ADTimeline - Active Directory forensics with replication metadata at the FIRST Technical Colloquium

The Forum of Incident Response and Security Teams (FIRST) Technical Colloquia & Symposia provides a discussion forum for FIRST member teams and invited guests to share information about vulnerabilities, incidents, tools and all other issues that affect the operation of incident response and security teams. ADTimeline, a forensic tool developed by ANSSI, was presented at the Amsterdam 2019 FIRST Technical Colloquium by Léonard Savina.

Active Directory is a critical infrastructure service; it therefore needs to be highly available. A key process to achieve this is the replication of the Active Directory database between Domain Controllers. This replication mechanism generates metadata storing information about modifications occurring on the object's attributes in the directory.

Active Directory modifications are recorded in the Domain Controllers Windows event logs but its scope depends on the auditing strategy configured. Unfortunately, those events are too rarely centralized, analyzed and archived. As a consequence, replication metadata is often the only artefact left for the forensic analyst to characterize changes made on the Active Directory.

Replication metadata gives you the time at which each replicated attribute for a given object was last changed. As a result, the timeline of modifications is partial.

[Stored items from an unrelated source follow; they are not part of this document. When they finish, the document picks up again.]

/-- The islands at an input port of a router: x, y, uplink and local of a tile router; the four tiles and local of the hub router. -/
def portIslands (r p : Nat) : List Nat :=
  if r = 236 then (if p < 4 then [59 * p + 57] else (List.range 27).map (· + 237))
  else
    let t := r / 59
    match p with
    | 0 => [59 * (t ^^^ 1) + 57]
    | 1 => [59 * (t ^^^ 2) + 57]
    | 2 => [236]
    | 3 => ((List.range 59).filter (· != 57)).map (· + 59 * t)
    | _ => []

def portOf (r i : Nat) : Nat := ((List.range 5).find? fun p => (portIslands r p).contains i).getD 0

/-- A list begun at position k. -/
def rotate {α : Type} (k : Nat) (l : List α) : List α := l.drop k ++ l.take k

/-- The packet being forwarded at an output goes on, or was cut short at the input: no flit of it is there or to come. -/
def cutShort (ls : Tab Link) (i r : Nat) (c : FlitClass) : Bool :=
  let l := linkOf ls (keyOf i r c)
  match l.fifo with
  | x :: _ => x.flit.head
  | [] => l.inFlight.isEmpty && l.owed == 0

/-- Does an input hold at its front a packet for an output? -/
def frontFor (ls : Tab Link) (i r n : Nat) (c : FlitClass) : Bool :=
  match (linkOf ls (keyOf i r c)).fifo with
  | x :: _ => x.flit.head && nextHop r (flitDest x.flit) == some n
  | [] => false

/-- The input that an output takes from next, within a class: the one whose packet is under way, else round-robin over the input ports, and over
the islands of the local port (log entry 81). -/
def Net.input (nt : Net) (ls : Tab Link) (r n : Nat) (c : FlitClass) : Option Nat :=
  let k := keyOf r n c
  let h := Tab.get noneHeld nt.holder k
  if h ≠ 0 ∧ 0 < (linkOf ls k).owed ∧ !cutShort ls (h - 1) r c then
    (if (linkOf ls (keyOf (h - 1) r c)).fifo.isEmpty then none else some (h - 1))
  else
    (rotate (Tab.get noneHeld nt.nextPort k) (List.range 5)).findSome? fun p =>
      let is := portIslands r p
      (if is.length = 1 then is else rotate (Tab.get noneHeld nt.nextLocal k) is).find? fun i => frontFor ls i r n c

/-- Is a router's port to an island closed to this flit: the island's links do not run, its packet is being discarded there, or it is a new
request to a function in FENCE from outside the function (Table FR-6)? -/
def Mach.portShut (m : Mach) (r n : Nat) (c : FlitClass) (l : Link) (f : Flit) : Bool :=
  match islandFn n with
  | none => false
  | some g =>
    !isTrt n && (!m.linkOpen (ix 264 r) (ix 264 n) || (!f.head && l.voiding) ||
      (f.head && c == .request && !m.up g && !insideFn g.val (flitSrc f)))

/-- Could an output forward in a class now, and from which input? -/
def grantIn (s : State) (r n : Nat) (c : FlitClass) : Option Nat :=
  let l := linkOf s.links (keyOf r n c)
  match s.net.input s.links r n c with
  | none => none
  | some i =>
    match (linkOf s.links (keyOf i r c)).fifo with
    | [] => none
    | x :: _ => if s.m.portShut r n c l x.flit || (s.m.linkOpen (ix 264 r) (ix 264 n) && decide (0 < l.credits)) then some i else none

/-- The classes below reply, in the order of their round-robin. -/
def otherClasses : List FlitClass := [.request, .stash, .message]

/-- What an output of a router forwards next: the reply class wins; the others take turns. -/
def grantAt (s : State) (r n : Nat) : Option (FlitClass × Nat) :=
  (FlitClass.reply :: rotate (Tab.get noneHeld s.net.nextClass (r * 264 + n)) otherClasses).findSome? fun c =>
    (grantIn s r n c).map fun i => (c, i)

/-- The round-robin positions after a packet's head has been granted. -/
def Net.turn (nt : Net) (r n : Nat) (c : FlitClass) (i : Nat) : Net :=
  let k := keyOf r n c
  let p := portOf r i
  let is := portIslands r p
  let n1 : Net := { nt with nextPort := Tab.set noneHeld nt.nextPort k ((p + 1) % 5) }
  let n2 : Net := if is.length = 1 then n1 else { n1 with nextLocal := Tab.set noneHeld n1.nextLocal k ((is.findIdx (· == i) + 1) % is.length) }
  if c = .reply then n2
  else { n2 with nextClass := Tab.set noneHeld n2.nextClass (r * 264 + n) ((otherClasses.findIdx (· == c) + 1) % 3) }
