/-- Steps 13 to 17. -/
def Mach.finishCast (m : Mach) (mode : Load) (refused : List Nat) : Mach :=
  let cold := mode == .cold
  let m13 := m.step' 13 (if mode = .recast then ms / 2 else 10 * ms) fun x => if mode = .recast then x else x.scanLifeline
  let m14 := if mode = .recast then m13.skipStep 14 else m13.step' 14 ms fun x => x.notePlacement refused
  let m15 := m14.step' 15 (if cold then 30 * ms else ms) fun x => x.step15 cold
  let m16 := m15.step' 16 (if cold then 2 * ms else ms) fun x => x.step16 mode refused
  let m17 := (m16.put CoStatus.step 17).advanceTo (gridAt m16.now m16.rowTicks)
  let m18 := if cold then m17 else m17.bump CoRecastCount.count
  let m19 := if mode = .recast then m18 else m18.event 1 0xFF m18.cast.generation (copyNo m18.runningCopy) (m18.reg CoStatus.reg).toNat m18.sysDest
  (m19.startPattern.endStep stDone noCopy m16.now).writeKey1

/-- Steps 9 to 17, or FAILED. -/
def Mach.runCast (m : Mach) (mode : Load) : Mach :=
  let x := m.chooseAndLoad mode
  match x.fail with
  | some code => x.m.castFailed code
  | none => x.m.finishCast x.mode x.refused

/-! ## Cast-on and re-cast -/

/-- Every island out of its reset state at 400 MHz (R138), those on VDD_AON at 240 MHz (R112). -/
def Mach.startClocks (m : Mach) : Mach := { m with islands := Vector.ofFn fun i => { m.isl i with stopped := false, code := islandStart i.val, next := none, lastRead := none } }

/-- Steps 5 to 17 of a cast-on (Table CO-1). -/
def Mach.castOnFrom5 (m4 : Mach) : Mach :=
  let m5 := m4.step' 5 (20 * ms) Mach.endBuffering
  let m6 := m5.step' 6 (2 * ms) fun x => x
  let m7 := m6.step' 7 (50 * ms) Mach.trainStash fun x => if x.stashPresent then stDone else stFailed
  let d := (m7.beginStep 8 (3 * ms)).discoverNvm
  let m8 := d.2.endStep (if d.1 then stDone else stFailed) noCopy m7.now
  if d.1 then m8.runCast .cold else m8.castFailed Flt.nvmProbeFail

/-- A cast-on from step 1 (Table CO-1). DESIGN CHOICE (log entry 80): with the timebase reference absent in step 2 the timebase runs on its
holdover oscillator with xtal_ok 0, which R63 does not say. The sensors start in step 4, and a thermal trip ends the sequence (R45). -/
def Mach.castOn (m : Mach) : Mach :=
  let m1 := m.castReset.step' 1 us fun x => x
  let m2 := m1.step' 2 (if m1.strap 0 then ms / 5 else 5 * ms) fun x =>
    (({ x with tbOn := true } : Mach).put GlClkstat.xtalOk (b2n x.pw.refclk)).startClocks
  let m3 := m2.step' 3 ms fun x => x.setFn fnSpi .up
  let m4 := m3.step' 4 ms fun x => x.readRegulator.startSensors
  if m4.overheated then m4.thermalTrip
  else m4.castOnFrom5

/-- Functions that a re-cast takes out of service: all but the host links and the NVM; a bound-off one stays so. -/
def Mach.recastDown (m : Mach) : Mach :=
  (List.range 19).foldl (fun acc f =>
    let k : Fin 19 := ix 19 f
    if acc.fn k = .off then acc
    else if f = 7 ∨ f = 8 ∨ f = 9 ∨ f = 18 then (if acc.fn k = .frogging then acc.setFn k .down else acc)
    else acc.setFn k .down) m

/-- Does an island belong to a bound-off function, whose clocks stay stopped? A tile's router runs on (R417). -/
def Mach.islOff (m : Mach) (i : Fin 264) : Bool :=
  !isTrt i.val && (match islandFn i.val with | some f => m.fn f == .off | none => false)

/-- The start of a re-cast ends the frog in progress, whose function it brings up; a bind-off or an ENABLE that it meets waits behind it (R70,
R426, R430; log entry 66). -/
def Frc.atRecast (f : Frc) : Frc :=
  { f with
    history := [], cur := none, escStarting := false
    queue := match f.cur with | some r => if r.kind = .frog then f.queue else (r.fn, r.kind) :: f.queue.filter fun e => e.1 != r.fn | none => f.queue }

/-- A re-cast begins (R88, R405, R430): swaps end, buffers close, units empty, the pattern is stopped. -/
def Mach.recastStart (m : Mach) (reload : Bool) : Mach :=
  let m1 := ((m.put GlStatus.patternRunning 0).finishSwaps.dropWindows.voidHeld.put DzStatus.swatchActive 0).settleRings
  let m2 := if reload then m1.dropStaged.dropUsbReady else m1
  let m2b : Mach := { m2 with islands := Vector.ofFn fun i =>
    { m2.isl i with stopped := m2.islOff i, next := none, lastRead := if (islandFn i.val).isSome then none else (m2.isl i).lastRead } }
  let m2c := m2b.stopCapture
  let m3 := (({ m2c with ae := { m2c.ae with eff := [] } } : Mach).recastDown).setPhase phRecasting
  let m4 := (List.range 4).foldl (fun acc t => acc.emptyQueues (ix 4 t)) m3.clearSteps
  let m5 : Mach :=
    { m4 with
      linkEpoch := m4.linkEpoch + 1
      stash := { m4.stash with queue := UnitQ.empty, swaps := [], blocks := [], windows := [], rewriting := [] }
      msg := { m4.msg with queue := UnitQ.empty }
      cast := { m4.cast with live := none, suspended := [], written := [] }
      pairs := [], swatch := [], frc := m4.frc.atRecast, cores := m4.cores.map fun k => { k with staged := [] }
      pw := { m4.pw with trans := .none } }
  if reload then
    { (((m5.put GlStatus.refused 0).put GlStatus.overhang 0).put GlStatus.signed 0) with frc := { m5.frc with buffering := true, buffer := [] } }
  else m5

/-- A re-cast from RUNNING at a row end, from IDLE, or from RETENTION (Table CO-7). -/
def Mach.recast (m : Mach) (reload : Bool) : Mach :=
  let m0 := if m.phase = phRunning then m.recastStart reload else (m.recastStart reload).put GlPstateCtl.target 0
  let m4 := (((m0.skipStep 1).skipStep 2).skipStep 3).skipStep 4
  let m5 := m4.step' 5 (if reload then 20 * ms else ms) fun x => if reload then x.clearReload else x.clearWarm
  let m7 := (m5.step' 6 ms fun x => x).step' 7 ms fun x => x
  (m7.skipStep 8).runCast (if reload then .reload else .recast)

/-- VDD_CORE is commanded to a voltage; the writes of R34 are taken as done (log entry 50). -/
def Mach.commandVolts (m : Mach) (uv : Nat) : Mach :=
  if m.pw.fixedSupply then m
  else
    let c := m.pw.vrCode uv
    ({ m with pw := { m.pw with vrTarget := BitVec.ofNat 16 c, vrConfirmed := BitVec.ofNat 16 c, vout := BitVec.ofNat 16 c } } : Mach).put GlVrStat.voutCode c

/-- A re-cast from IDLE, from a row end, or out of RETENTION: there VDD_CORE returns to 0.75 V and the islands to 400 MHz first (R49). -/
def Mach.recastNow (m : Mach) (reload : Bool) : Mach :=
  if m.phase = phRetention then (m.commandVolts 750000).startClocks.recast reload else m.recast reload

end Sys2Proof.Machine
end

For each modification of a replicated attribute a version number is incremented.

The ADTimeline tool, written in PowerShell, was designed not only for forensics analysts but also for system administrators, enabling them to more easily spot modifications which are not compliant with their procedures. The tool, which is available on the agency’s Github, can run against a live Active Directory or process an Active Directory database extracted from a disk image and mounted on an analysis machine.